# Shark Bait -- Where to get??



## cbump (Jun 8, 2011)

Will be down in SRB on June 2nd - June 9th and will be fishing for shark both from the boat and on the beach. 
Where can I get big fresh shark bait?


----------



## King Mike (Apr 15, 2008)

Sometimes Half hitch has whole bonita in their freezers. You will just have to call and see. Another option is catching it. You said you have access to a boat.. Just troll for some kings, spanish, or bonita... All are PLENTIFUL around pretty much all the passes. I like using live cigar minnow or "jigfish" to catch them. Bonita LOVE the jig fish. I rig it with 100lb mono and troll around 6-7 knots. I also LOVE using the yozuri Crystal Minnow (pink and white) rigged the same way and trolled at the same speed. (ones deeper ones right on top if trolling both at the same time) Anyway, That's what I do if im looking for shark bait and can usually catch enough bait in about an hour to do all the shark fishing i want. I remove the tails by butterflying and use the entire fish unless its bigger than 10 pounds then I will cut it in half. It works!! Use sufficient tackle and you should be in business for sure! Good place to start shark fishing is the bridge rubble (on all your local maps and closest public rec to the pass) I see them just about every time I dive. Also, im sure you know snapper season is about to start so if there are a bunch of people just anchor a couple hundred yards away from the actual rec. to give you room to fight the shark without it doing circles around everyone that will be there. I'm extremely confident that if you use the right gear and put a little time in you will have some great pictures to post. Ok im done! Any questions PM me i'll help ya anyway I can.


----------



## King Mike (Apr 15, 2008)

I just read that you will be in srb. BJ's Bait n Boats right there over the 331 bridge usually has frozen mullet. Just give her a call. Here is the number. 850-835-8856. If you can't get in touch with her let me know i'll call her personal number and see if we can't get you something for sure worked out so you don't have to worry about it and you will know you have fresh bait. Her son is actually a good friend of mine and has all my shark gear at his house. I'd be willing to rent it to you but you would need to put a deposit down sufficient to cover replacement. (refundable of course) Just let me know if you're interested if so i'll make some calls.


----------



## cbump (Jun 8, 2011)

Thanks a bunch for the help Mike! I do have some king rigs and will try trolling around for bait. I'll pick up a few YoZuris also. Last year in Panama City Beach we tried trolling some big spoons and drifting some cigar minnows but never got a bite. It was our first experience doing any sort of offshore/nearshore fishing. (Did catch some snapper and AJ though!) Hopefully this year we can catch some. I honestly didn't know you could use kings for shark bait but knew bonita were supposed to be really good. 

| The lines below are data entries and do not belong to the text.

-- ==== Sys2Proof/Tests/Slice0.lean ====
section
/-!
SUPPORT. Tests. The words of `test_words_*` are written out bit by bit from the encoding tables of 30_encoding.md; the
expected results of the other tests are those of 95_test_vectors.md (the vector's name stands in the docstring). The
`witness_*` theorems show, for each statement with hypotheses, a concrete state and operands that meet them together.
-/

namespace Sys2Proof.Tests

open Sys2Proof.Machine

noncomputable section

set_option Elab.async false

/-! ## Helpers -/

/-- The state after reset with the pc in this core's L1 instruction SRAM and the registers of the list set. -/
def regs (l : List (AllReg × Word)) : State := l.foldl (fun s x => s.writeReg x.1 x.2) (State.reset.setPc 0xFFA00100)

/-- The same in User mode. -/
def userRegs (l : List (AllReg × Word)) : State :=
  l.foldl (fun s x => s.writeReg x.1 x.2) ((State.reset.setPc 0xFFA00100).withIpend 0)

/-- The state with accumulators set. -/
def accs (a0 a1 : Acc) (s : State) : State := (s.setAcc .a0 a0).setAcc .a1 a1

/-- The state with bytes placed in memory. -/
def bytes (a : Nat) (l : List Byte) (s : State) : State := { s with mem := s.mem.placeBytes a l }

/-- The state with bytes placed in memory as stores leave them. -/
def stores (a n v : Nat) (s : State) : State := { s with mem := s.mem.storeN a n v }

/-- The bytes of 95_test_vectors.md T-45-1. -/
def data : List Byte := [0x11, 0x22, 0x33, 0x84, 0x55, 0x66, 0x77, 0x88]

/-- The instruction answers a next state of which `p` holds. -/
def gives (i : Instr) (s : State) (p : State → Bool) : Bool :=
  match exec i s with
  | .next t => p t
  | _ => false

/-- The words decode to the instructions. -/
def decodesTo (l : List (Nat × Nat × Instr)) : Bool := l.all fun x => decide (decodeTableWord x.1 x.2.1 = some x.2.2)

/-! ## Well-formedness: each check refuses an ill-formed term -/

theorem test_wf_refuses : [
    .addPreg .p1 .p3 .p3, .addPreg .p1 .p1 .p3, .addPregTo .p1 .p1,
    .macDual .fr false false ⟨.none, false, ⟨.lo, .lo⟩⟩ ⟨.add, false, ⟨.lo, .lo⟩⟩ .r0 .r1 .r2,
    .macDual .fr false false ⟨.add, false, ⟨.lo, .lo⟩⟩ ⟨.none, false, ⟨.lo, .lo⟩⟩ .r0 .r1 .r2,
    .macDual .fr false false ⟨.none, true, ⟨.lo, .lo⟩⟩ ⟨.none, true, ⟨.lo, .lo⟩⟩ .r0 .r1 .r2,
    .macDual .fr false false ⟨.none, false, ⟨.lo, .lo⟩⟩ ⟨.none, false, ⟨.lo, .lo⟩⟩ .r0 .r0 .r0,
    .lsrImm .r1 .r2 3, .lslImm .r1 .r2 0x3D, .lsrImmVec .r1 .r2 3, .lslImmVec .r1 .r2 0x3D,
    .lsrImmHalf .lo .r1 .lo .r2 3, .lslImmHalf .lo .r1 .lo .r2 0x3D, .asrAccImm .a0 3, .lslAccImm .a0 0x3D,
    .pushMulti ⟨none, some .fp⟩, .popMulti ⟨some .r5, some .sp⟩, .jumpAny 2,
    .asrImm .r1 .r2 0x20, .lsrImm .r1 .r2 0x20, .asrImmVec .r1 .r2 0x30, .lslImmVecSat .r1 .r2 0x10,
    .lsrImmHalf .lo .r1 .lo .r2 0x30, .lslImmHalf .lo .r1 .lo .r2 0x10, .asrAccImm .a0 0x20,
    .link 0, .link 1].all (fun i : Instr => !i.wf) = true := by
  decide +kernel
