-- ==== Sys2Proof/Tests/Slice0.lean ====
section
/-! SUPPORT. The model's own tests: words written out from the spec's encodings (30_encoding.md R49), the vectors of
95_test_vectors.md (named in each comment), ill-formed terms, and for each statement with hypotheses the states and operands that
meet them. -/

namespace Sys2Proof.Tests

open Sys2Proof.Machine

/-! ### Helpers -/

/-- The state `s` with the word `w` at `pc`. -/
def atPc (pc w : Word) (s : State) : State := memWriteBytes pc.toNat [hiByte w, loByte w] { s with pc := pc }

/-- The reset state with the given general registers. -/
def withV (regs : List (Reg × Byte)) : State := regs.foldl (fun s r => setV r.1 r.2 s) State.reset

/-- What `f` reads from the next state, if there is one. -/
def after {α : Type} (r : Result) (f : State → α) : Option α :=
  match r with
  | .next t => some (f t)
  | .fault _ => none
  | .refused _ => none

/-- The fatal error, if there is one. -/
def faultOf (r : Result) : Option Fault :=
  match r with
  | .fault e => some e
  | .next _ => none
  | .refused _ => none

/-- The pixels at 1, as (row, column). -/
def lit (s : State) : List (Nat × Nat) :=
  (List.finRange 32).flatMap fun r => ((List.finRange 64).filter fun c => pixel s.DISP r c).map fun c => (r.val, c.val)

/-! ### Well-formedness -/

theorem test_draw_of_sixteen_rows_is_ill_formed : (Instr.draw 0 0 16).wellFormed = false := by decide
theorem test_draw_of_fifteen_rows_is_well_formed : (Instr.draw 0 0 15).wellFormed = true := by decide

/-! ### Decoding: the words are the patterns of R49, bit by bit -/

theorem test_decode_clear_screen : decode 0b0000_0000_1110_0000#16 = .instr .clearScreen := by decide
theorem test_decode_return : decode 0b0000_0000_1110_1110#16 = .instr .ret := by decide
theorem test_decode_jump : decode 0b0001_0010_0000_0100#16 = .instr (.jump 0x204) := by decide
theorem test_decode_call : decode 0b0010_0010_0011_0100#16 = .instr (.call 0x234) := by decide
theorem test_decode_skip_eq_imm : decode 0b0011_1111_0000_0001#16 = .instr (.skipEqImm 15 0x01) := by decide
theorem test_decode_skip_neq_imm : decode 0b0100_0011_0001_0010#16 = .instr (.skipNeqImm 3 0x12) := by decide
theorem test_decode_skip_eq_reg : decode 0b0101_0001_0010_0000#16 = .instr (.skipEqReg 1 2) := by decide
theorem test_decode_load_imm : decode 0b0110_0000_1111_1111#16 = .instr (.loadImm 0 0xFF) := by decide
theorem test_decode_add_imm : decode 0b0111_0001_0000_0101#16 = .instr (.addImm 1 0x05) := by decide
theorem test_decode_load_reg : decode 0b1000_0001_0010_0000#16 = .instr (.loadReg 1 2) := by decide
theorem test_decode_or : decode 0b1000_0001_0010_0001#16 = .instr (.orReg 1 2) := by decide
theorem test_decode_and : decode 0b1000_0001_0010_0010#16 = .instr (.andReg 1 2) := by decide
theorem test_decode_xor : decode 0b1000_0001_0010_0011#16 = .instr (.xorReg 1 2) := by decide
theorem test_decode_add_reg : decode 0b1000_0001_0010_0100#16 = .instr (.addReg 1 2) := by decide
theorem test_decode_sub_reg : decode 0b1000_0001_0010_0101#16 = .instr (.subReg 1 2) := by decide
theorem test_decode_shift_right : decode 0b1000_0001_0010_0110#16 = .instr (.shiftRight 1 2) := by decide
theorem test_decode_subn_reg : decode 0b1000_0001_0010_0111#16 = .instr (.subnReg 1 2) := by decide
theorem test_decode_shift_left : decode 0b1000_0001_0010_1110#16 = .instr (.shiftLeft 1 2) := by decide
theorem test_decode_skip_neq_reg : decode 0b1001_0001_0010_0000#16 = .instr (.skipNeqReg 1 2) := by decide
theorem test_decode_load_addr : decode 0b1010_1111_1111_1110#16 = .instr (.loadAddr 0xFFE) := by decide
theorem test_decode_jump_offset : decode 0b1011_0011_0000_0000#16 = .instr (.jumpOffset 0x300) := by decide
theorem test_decode_random : decode 0b1100_0011_0000_1111#16 = .instr (.random 3 0x0F) := by decide
theorem test_decode_draw : decode 0b1101_0001_0010_0101#16 = .instr (.draw 1 2 5) := by decide
theorem test_decode_skip_key_pressed : decode 0b1110_0100_1001_1110#16 = .instr (.skipKeyPressed 4) := by decide
theorem test_decode_skip_key_not_pressed : decode 0b1110_0100_1010_0001#16 = .instr (.skipKeyNotPressed 4) := by decide
theorem test_decode_load_delay : decode 0b1111_0011_0000_0111#16 = .instr (.loadDelay 3) := by decide
theorem test_decode_wait_key : decode 0b1111_0011_0000_1010#16 = .instr (.waitKey 3) := by decide
theorem test_decode_set_delay : decode 0b1111_0101_0001_0101#16 = .instr (.setDelay 5) := by decide
theorem test_decode_set_sound : decode 0b1111_0001_0001_1000#16 = .instr (.setSound 1) := by decide
theorem test_decode_add_addr : decode 0b1111_0010_0001_1110#16 = .instr (.addAddr 2) := by decide
theorem test_decode_font_addr : decode 0b1111_0101_0010_1001#16 = .instr (.fontAddr 5) := by decide
theorem test_decode_store_bcd : decode 0b1111_1010_0011_0011#16 = .instr (.storeBcd 10) := by decide
theorem test_decode_store_regs : decode 0b1111_0001_0101_0101#16 = .instr (.storeRegs 1) := by decide
theorem test_decode_load_regs : decode 0b1111_0010_0110_0101#16 = .instr (.loadRegs 2) := by decide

I appreciate the tips on where to shark fish also. I am bringing 2 Penn 6/0 and a Penn 4/0 on boat rods and 50lb mainline. I plan on trying both from the beach using the kayaks to get the bait out and from the boat. I ordered 10 shark rigs from a guy on thehulltruth.com-5 with 400 lb mono and a dropper for a surf weight and 5 with cable for fishing under a balloon from the boat. Think that would be the best way to go about it? Hopefully I'll catch enough bait to use one for chumming from the boat. Also I have a ton of frozen freshwater gizzard shad I was thinking about chopping up and bringing for chum. Think that would be worth the effort? 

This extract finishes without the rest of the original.